Data items:
____________
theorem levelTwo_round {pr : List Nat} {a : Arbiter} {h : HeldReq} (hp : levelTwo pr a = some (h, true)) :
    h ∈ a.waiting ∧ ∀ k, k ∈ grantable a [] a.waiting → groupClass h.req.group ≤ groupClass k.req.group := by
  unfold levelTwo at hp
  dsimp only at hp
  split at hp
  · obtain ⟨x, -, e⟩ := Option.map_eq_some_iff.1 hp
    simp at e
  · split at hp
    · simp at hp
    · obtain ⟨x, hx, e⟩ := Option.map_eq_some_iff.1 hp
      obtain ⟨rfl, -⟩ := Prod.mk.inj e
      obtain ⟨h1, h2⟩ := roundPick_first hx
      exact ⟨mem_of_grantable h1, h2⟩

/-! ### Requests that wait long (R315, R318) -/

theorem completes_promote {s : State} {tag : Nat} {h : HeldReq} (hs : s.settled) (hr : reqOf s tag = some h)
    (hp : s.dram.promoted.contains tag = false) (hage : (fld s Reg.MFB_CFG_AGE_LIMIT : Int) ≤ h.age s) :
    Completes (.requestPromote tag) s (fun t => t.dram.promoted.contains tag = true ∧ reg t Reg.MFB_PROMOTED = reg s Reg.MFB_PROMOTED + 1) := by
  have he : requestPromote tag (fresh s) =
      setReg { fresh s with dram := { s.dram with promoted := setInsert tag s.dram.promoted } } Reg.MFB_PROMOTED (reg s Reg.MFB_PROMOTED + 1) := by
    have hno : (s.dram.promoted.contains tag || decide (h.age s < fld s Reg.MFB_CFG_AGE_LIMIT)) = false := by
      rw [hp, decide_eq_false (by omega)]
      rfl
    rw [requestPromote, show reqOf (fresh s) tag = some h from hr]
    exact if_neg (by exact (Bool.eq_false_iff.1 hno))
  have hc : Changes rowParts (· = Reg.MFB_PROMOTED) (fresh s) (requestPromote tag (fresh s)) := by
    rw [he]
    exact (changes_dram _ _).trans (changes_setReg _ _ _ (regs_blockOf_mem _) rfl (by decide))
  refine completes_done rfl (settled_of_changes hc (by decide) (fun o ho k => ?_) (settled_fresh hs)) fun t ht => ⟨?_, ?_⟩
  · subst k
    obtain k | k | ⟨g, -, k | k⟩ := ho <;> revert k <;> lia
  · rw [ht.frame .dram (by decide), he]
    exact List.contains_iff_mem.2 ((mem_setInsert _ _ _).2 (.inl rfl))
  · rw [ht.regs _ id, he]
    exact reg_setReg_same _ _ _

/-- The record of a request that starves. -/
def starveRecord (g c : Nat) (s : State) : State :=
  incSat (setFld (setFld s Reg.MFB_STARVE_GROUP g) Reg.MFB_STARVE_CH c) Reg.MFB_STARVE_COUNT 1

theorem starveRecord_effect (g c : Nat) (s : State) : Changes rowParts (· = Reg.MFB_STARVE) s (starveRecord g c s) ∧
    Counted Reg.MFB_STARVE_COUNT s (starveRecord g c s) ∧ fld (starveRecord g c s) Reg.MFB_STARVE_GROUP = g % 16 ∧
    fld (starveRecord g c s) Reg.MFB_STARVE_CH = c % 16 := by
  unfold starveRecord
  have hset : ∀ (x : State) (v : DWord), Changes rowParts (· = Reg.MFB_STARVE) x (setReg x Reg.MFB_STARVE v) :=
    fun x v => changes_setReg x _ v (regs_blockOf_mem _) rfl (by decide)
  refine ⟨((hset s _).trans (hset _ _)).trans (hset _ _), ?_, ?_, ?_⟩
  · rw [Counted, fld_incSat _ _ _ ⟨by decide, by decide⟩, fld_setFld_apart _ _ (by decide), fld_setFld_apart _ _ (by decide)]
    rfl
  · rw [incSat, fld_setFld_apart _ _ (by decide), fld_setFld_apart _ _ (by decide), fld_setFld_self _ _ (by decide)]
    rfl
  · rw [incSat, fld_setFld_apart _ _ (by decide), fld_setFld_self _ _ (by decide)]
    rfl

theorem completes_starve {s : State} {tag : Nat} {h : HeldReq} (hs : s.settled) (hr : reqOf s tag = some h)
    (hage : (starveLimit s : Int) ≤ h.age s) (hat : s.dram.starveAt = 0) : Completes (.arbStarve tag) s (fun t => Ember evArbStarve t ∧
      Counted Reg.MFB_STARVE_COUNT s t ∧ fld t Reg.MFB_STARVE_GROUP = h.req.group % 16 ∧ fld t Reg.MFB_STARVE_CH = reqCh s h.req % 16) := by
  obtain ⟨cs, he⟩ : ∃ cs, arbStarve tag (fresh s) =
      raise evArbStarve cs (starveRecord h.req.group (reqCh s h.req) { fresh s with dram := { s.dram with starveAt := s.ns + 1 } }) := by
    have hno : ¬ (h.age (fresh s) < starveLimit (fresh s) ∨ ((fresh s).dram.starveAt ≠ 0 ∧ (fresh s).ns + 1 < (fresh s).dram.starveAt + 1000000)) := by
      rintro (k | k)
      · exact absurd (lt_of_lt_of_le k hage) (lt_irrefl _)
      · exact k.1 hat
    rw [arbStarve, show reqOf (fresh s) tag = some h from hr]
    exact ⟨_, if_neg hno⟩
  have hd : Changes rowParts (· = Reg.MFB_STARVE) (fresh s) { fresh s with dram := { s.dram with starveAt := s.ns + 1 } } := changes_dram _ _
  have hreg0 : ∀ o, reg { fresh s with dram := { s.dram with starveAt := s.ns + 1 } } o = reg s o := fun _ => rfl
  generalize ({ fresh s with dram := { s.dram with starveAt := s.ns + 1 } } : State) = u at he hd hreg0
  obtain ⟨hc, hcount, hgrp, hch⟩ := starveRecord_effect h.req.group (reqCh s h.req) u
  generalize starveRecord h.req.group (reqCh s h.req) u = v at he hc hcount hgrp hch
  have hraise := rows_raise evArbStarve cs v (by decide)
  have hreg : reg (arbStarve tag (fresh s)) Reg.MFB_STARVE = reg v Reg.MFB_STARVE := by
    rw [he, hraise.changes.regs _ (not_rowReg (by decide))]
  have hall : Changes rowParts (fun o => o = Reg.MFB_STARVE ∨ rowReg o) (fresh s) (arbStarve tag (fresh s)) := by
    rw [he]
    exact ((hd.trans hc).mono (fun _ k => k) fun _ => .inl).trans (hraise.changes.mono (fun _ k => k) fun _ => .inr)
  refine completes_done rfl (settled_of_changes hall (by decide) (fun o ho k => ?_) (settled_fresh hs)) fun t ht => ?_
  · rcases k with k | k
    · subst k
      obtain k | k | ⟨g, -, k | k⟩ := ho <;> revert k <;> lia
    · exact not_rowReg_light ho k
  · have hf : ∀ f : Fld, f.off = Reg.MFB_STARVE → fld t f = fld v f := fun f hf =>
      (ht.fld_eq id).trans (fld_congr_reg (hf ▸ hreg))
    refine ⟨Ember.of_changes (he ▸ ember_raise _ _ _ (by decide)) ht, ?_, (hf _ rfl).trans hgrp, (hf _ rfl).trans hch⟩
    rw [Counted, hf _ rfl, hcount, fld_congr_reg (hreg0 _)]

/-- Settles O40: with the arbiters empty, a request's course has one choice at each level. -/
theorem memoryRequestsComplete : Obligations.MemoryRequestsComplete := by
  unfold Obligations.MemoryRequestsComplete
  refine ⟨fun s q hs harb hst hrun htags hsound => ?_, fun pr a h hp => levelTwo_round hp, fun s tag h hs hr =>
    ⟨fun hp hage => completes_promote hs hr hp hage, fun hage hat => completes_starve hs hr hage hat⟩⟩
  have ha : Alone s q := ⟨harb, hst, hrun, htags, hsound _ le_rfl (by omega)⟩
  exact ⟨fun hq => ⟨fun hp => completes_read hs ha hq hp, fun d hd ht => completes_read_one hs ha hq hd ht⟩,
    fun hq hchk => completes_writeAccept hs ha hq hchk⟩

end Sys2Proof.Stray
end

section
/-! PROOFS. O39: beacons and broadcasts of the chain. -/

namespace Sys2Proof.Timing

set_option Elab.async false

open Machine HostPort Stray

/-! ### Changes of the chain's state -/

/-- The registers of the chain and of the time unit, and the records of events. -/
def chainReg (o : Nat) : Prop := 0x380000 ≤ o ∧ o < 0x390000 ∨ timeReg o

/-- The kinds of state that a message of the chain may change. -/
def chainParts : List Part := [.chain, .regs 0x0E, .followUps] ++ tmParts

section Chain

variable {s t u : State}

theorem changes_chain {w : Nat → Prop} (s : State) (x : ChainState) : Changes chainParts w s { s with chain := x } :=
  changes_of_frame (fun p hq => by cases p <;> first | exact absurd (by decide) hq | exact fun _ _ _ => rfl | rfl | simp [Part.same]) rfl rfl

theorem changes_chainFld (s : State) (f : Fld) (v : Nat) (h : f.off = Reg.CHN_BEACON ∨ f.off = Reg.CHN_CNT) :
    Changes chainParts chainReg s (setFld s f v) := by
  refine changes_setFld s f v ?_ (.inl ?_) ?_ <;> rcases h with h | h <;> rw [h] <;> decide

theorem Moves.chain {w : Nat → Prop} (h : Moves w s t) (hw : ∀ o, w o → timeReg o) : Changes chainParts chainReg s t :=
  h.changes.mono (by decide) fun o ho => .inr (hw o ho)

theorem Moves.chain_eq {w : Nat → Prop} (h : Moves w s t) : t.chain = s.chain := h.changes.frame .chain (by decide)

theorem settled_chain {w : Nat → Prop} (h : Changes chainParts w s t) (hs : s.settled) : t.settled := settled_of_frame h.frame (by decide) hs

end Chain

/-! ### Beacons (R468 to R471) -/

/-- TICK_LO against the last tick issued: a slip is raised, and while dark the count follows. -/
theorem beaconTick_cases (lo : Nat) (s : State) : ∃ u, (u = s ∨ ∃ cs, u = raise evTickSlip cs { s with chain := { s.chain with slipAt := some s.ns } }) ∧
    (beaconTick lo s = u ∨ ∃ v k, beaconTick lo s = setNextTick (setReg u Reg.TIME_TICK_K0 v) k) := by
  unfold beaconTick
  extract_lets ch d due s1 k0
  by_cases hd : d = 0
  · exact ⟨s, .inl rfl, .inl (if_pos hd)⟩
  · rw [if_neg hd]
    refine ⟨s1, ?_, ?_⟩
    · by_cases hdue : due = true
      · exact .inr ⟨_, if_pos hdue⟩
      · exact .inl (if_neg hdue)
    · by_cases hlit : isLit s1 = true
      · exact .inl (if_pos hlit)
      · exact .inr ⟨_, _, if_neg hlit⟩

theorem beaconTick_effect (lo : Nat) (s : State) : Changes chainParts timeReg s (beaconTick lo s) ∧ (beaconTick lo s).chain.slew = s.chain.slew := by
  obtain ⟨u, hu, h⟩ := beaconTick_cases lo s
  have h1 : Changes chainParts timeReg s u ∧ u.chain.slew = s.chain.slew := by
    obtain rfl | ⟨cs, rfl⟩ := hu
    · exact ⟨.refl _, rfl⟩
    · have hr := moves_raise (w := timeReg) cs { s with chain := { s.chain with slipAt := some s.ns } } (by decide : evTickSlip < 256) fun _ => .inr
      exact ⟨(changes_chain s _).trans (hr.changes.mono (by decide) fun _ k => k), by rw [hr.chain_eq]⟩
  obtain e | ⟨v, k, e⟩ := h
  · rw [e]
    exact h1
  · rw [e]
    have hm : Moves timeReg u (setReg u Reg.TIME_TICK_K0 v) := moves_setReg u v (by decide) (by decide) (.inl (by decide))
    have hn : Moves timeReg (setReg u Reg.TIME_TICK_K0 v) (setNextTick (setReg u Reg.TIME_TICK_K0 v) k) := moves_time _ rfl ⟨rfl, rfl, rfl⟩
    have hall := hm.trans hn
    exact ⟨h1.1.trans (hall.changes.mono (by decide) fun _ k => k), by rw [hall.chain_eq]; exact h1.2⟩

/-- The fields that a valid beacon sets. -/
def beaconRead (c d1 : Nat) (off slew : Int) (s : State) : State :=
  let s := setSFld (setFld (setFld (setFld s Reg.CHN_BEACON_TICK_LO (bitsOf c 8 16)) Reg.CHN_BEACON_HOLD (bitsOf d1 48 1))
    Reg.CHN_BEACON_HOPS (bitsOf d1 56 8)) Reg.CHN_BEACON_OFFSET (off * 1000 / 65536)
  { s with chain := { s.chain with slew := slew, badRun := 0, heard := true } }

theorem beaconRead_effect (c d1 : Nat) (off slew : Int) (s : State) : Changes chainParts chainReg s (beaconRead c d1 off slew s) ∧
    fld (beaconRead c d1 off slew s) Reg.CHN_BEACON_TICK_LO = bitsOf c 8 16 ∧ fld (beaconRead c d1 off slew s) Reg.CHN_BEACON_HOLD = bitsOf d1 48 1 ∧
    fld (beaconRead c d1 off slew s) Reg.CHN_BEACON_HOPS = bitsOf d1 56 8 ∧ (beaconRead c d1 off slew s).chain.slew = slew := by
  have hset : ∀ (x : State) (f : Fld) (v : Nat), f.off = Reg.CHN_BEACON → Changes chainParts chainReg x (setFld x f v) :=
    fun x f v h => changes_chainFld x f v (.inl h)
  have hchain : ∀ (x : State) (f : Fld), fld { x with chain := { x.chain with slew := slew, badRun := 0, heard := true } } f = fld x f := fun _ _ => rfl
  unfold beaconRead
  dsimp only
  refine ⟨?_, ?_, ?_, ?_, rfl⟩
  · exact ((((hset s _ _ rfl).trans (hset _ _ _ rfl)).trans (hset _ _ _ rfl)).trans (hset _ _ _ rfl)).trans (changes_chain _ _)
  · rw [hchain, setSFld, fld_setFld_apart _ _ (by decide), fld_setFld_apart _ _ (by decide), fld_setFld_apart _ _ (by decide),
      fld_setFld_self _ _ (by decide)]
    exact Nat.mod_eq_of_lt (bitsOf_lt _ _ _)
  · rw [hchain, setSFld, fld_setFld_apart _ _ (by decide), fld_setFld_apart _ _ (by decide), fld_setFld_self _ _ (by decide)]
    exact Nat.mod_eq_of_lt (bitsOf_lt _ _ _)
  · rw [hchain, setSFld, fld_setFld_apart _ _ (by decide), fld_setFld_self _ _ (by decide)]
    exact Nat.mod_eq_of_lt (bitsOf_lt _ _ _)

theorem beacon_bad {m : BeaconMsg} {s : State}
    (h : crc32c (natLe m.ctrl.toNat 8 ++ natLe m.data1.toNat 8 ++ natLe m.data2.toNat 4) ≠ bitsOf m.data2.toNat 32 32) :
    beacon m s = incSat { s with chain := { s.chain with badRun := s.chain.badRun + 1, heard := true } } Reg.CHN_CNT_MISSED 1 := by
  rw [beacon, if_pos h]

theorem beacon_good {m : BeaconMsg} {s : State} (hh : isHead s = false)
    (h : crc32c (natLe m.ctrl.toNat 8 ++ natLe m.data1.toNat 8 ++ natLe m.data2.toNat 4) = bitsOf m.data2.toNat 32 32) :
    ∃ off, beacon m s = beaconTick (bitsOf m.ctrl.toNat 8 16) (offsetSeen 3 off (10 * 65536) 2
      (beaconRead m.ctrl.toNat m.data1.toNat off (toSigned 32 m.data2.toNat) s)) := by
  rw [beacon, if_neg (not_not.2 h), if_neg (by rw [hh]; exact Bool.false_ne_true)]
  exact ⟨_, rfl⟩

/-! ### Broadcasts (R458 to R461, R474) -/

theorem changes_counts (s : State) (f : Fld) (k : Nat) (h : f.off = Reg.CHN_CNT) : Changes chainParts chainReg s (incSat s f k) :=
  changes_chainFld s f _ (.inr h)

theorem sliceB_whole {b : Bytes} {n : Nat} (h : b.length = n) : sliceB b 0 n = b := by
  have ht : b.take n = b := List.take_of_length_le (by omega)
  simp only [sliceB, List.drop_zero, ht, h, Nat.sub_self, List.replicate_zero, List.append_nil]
____________
> [Exercise]: The required output is the stretch of entries above from the line containing "raise evArbStarve cs (starveRecord" through the line containing "rintro (k | k)", reproduced exactly.

> [Problem solution]:
      raise evArbStarve cs (starveRecord h.req.group (reqCh s h.req) { fresh s with dram := { s.dram with starveAt := s.ns + 1 } }) := by
    have hno : ¬ (h.age (fresh s) < starveLimit (fresh s) ∨ ((fresh s).dram.starveAt ≠ 0 ∧ (fresh s).ns + 1 < (fresh s).dram.starveAt + 1000000)) := by
      rintro (k | k)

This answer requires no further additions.